*** Materials provided ***

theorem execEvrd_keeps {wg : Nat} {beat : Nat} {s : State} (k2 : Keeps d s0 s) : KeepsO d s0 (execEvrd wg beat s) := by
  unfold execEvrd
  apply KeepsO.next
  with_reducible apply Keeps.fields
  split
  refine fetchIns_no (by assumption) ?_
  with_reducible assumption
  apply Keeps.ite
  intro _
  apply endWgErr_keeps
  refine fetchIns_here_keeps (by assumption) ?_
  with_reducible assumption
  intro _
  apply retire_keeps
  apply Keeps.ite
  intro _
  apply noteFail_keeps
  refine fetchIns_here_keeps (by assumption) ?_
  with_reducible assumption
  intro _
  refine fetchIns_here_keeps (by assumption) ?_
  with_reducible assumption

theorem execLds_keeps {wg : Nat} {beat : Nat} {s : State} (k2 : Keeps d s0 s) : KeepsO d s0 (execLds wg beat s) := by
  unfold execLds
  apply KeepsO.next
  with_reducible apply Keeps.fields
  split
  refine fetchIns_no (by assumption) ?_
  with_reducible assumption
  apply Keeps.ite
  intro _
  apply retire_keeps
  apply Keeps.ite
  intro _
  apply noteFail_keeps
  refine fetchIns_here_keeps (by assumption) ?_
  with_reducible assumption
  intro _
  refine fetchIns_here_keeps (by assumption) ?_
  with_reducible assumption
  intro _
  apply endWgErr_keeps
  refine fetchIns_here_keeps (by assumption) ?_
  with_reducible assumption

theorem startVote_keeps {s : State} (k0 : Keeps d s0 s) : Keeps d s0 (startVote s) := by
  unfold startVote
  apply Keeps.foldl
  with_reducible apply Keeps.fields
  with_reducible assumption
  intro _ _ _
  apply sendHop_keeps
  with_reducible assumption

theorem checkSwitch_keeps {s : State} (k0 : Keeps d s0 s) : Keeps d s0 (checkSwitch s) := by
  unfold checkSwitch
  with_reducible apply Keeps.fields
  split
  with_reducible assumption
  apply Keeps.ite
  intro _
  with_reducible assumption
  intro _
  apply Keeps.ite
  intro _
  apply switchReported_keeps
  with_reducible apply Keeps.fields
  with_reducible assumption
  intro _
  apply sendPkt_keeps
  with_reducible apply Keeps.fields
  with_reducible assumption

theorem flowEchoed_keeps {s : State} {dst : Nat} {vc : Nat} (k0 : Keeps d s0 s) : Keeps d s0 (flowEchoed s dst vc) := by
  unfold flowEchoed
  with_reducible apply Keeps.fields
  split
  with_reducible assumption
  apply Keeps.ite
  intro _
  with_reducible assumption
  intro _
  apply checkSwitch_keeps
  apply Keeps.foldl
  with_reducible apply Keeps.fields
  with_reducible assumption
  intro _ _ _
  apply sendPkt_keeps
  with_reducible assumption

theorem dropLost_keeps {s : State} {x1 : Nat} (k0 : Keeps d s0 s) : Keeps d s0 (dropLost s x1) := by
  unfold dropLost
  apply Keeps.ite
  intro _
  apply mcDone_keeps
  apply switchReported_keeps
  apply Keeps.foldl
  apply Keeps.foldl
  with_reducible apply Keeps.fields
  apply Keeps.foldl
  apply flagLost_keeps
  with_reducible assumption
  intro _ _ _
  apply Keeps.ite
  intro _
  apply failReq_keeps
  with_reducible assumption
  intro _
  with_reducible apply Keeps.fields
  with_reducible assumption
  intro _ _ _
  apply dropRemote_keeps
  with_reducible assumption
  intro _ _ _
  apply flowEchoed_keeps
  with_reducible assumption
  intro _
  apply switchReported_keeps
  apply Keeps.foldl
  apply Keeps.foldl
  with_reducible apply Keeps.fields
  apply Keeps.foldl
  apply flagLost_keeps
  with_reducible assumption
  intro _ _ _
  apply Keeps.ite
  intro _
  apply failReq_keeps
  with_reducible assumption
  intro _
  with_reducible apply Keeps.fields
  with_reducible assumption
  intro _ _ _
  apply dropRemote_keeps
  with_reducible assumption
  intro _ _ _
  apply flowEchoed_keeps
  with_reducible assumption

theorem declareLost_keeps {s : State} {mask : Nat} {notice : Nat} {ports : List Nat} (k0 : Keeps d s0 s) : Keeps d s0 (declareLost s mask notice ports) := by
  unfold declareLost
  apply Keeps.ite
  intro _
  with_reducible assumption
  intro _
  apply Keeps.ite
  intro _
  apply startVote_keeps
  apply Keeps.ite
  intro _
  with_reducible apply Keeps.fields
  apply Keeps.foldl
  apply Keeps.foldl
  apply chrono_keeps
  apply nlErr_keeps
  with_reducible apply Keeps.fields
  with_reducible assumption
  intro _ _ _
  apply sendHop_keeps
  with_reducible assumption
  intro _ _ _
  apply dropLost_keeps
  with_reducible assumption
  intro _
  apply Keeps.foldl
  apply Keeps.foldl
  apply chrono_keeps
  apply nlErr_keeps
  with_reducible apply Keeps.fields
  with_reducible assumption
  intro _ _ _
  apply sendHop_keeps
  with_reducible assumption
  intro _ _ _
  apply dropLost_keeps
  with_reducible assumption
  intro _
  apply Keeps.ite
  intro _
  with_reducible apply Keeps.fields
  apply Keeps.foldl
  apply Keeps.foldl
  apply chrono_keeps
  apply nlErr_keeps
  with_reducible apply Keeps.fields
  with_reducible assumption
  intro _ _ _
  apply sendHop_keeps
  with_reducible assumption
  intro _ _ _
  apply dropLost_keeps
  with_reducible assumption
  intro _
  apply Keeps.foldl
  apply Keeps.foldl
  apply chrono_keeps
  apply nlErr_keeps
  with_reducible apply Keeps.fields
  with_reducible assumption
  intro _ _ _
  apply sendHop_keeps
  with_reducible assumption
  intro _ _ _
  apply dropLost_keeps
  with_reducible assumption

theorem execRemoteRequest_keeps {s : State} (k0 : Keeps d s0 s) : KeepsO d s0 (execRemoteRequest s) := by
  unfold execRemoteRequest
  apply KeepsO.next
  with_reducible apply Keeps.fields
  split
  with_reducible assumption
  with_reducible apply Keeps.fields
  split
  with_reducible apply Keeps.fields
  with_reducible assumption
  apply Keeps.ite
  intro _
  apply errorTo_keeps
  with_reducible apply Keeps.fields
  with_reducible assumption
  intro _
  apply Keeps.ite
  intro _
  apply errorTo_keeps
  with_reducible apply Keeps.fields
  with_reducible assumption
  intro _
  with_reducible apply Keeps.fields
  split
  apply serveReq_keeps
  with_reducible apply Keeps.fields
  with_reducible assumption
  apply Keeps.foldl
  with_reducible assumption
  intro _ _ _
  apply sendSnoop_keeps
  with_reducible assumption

***
*** Materials provided ***

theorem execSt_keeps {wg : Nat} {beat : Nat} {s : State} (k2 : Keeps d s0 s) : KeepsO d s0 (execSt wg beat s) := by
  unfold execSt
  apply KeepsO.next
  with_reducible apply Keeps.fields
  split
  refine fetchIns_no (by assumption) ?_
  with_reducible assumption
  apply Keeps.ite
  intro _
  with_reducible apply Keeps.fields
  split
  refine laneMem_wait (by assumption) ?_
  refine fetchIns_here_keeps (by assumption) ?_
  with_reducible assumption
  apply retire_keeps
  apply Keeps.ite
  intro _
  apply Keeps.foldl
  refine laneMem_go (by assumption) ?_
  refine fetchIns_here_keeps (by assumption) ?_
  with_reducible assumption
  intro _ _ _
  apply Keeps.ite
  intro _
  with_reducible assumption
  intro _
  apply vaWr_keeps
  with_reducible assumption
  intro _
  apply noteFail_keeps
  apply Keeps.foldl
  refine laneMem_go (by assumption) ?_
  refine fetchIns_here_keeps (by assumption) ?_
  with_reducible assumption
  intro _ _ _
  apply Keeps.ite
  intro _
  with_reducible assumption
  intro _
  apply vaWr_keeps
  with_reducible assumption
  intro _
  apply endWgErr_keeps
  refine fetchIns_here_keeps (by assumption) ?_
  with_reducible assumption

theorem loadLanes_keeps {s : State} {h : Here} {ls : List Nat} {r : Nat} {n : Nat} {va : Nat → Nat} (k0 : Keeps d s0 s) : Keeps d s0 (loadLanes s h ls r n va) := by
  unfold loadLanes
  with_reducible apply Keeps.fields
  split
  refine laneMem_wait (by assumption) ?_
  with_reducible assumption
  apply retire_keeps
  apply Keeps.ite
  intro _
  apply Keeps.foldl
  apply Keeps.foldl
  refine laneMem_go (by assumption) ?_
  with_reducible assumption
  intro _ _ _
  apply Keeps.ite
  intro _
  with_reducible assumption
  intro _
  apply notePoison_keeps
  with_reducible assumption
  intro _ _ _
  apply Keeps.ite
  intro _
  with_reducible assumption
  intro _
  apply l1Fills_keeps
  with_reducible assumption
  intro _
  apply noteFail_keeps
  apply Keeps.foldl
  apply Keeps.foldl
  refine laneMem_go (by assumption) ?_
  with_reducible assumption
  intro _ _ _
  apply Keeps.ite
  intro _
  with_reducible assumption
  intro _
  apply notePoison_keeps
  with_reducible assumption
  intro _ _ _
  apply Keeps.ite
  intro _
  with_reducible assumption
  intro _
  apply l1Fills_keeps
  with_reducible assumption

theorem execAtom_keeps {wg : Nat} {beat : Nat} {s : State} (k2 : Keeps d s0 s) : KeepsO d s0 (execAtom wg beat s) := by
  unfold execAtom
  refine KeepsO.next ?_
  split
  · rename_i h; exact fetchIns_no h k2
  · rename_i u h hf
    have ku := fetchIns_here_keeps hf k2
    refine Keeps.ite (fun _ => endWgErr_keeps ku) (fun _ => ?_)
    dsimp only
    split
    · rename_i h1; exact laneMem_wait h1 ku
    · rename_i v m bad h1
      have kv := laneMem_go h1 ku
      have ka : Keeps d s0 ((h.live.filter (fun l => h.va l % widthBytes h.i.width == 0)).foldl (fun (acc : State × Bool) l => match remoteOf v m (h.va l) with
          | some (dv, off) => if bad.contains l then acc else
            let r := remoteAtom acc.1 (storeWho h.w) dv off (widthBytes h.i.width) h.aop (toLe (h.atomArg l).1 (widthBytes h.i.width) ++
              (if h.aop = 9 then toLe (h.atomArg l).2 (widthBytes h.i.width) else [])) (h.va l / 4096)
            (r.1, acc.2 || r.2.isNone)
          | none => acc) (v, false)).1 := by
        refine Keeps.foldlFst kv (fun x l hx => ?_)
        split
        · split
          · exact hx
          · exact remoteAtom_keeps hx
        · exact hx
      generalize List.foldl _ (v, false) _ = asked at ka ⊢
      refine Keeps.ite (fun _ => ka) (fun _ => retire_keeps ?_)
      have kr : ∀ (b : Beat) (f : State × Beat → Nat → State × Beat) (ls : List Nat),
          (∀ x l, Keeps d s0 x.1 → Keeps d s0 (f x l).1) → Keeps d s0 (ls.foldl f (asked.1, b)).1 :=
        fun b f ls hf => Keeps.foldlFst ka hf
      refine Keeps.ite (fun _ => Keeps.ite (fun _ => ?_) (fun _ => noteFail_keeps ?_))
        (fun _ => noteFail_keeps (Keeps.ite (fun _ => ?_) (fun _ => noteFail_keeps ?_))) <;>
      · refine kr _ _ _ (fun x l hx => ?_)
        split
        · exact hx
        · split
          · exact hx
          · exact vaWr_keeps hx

***

Using the data above, tally each line in which "toLe" appears and give the number with no other words.

2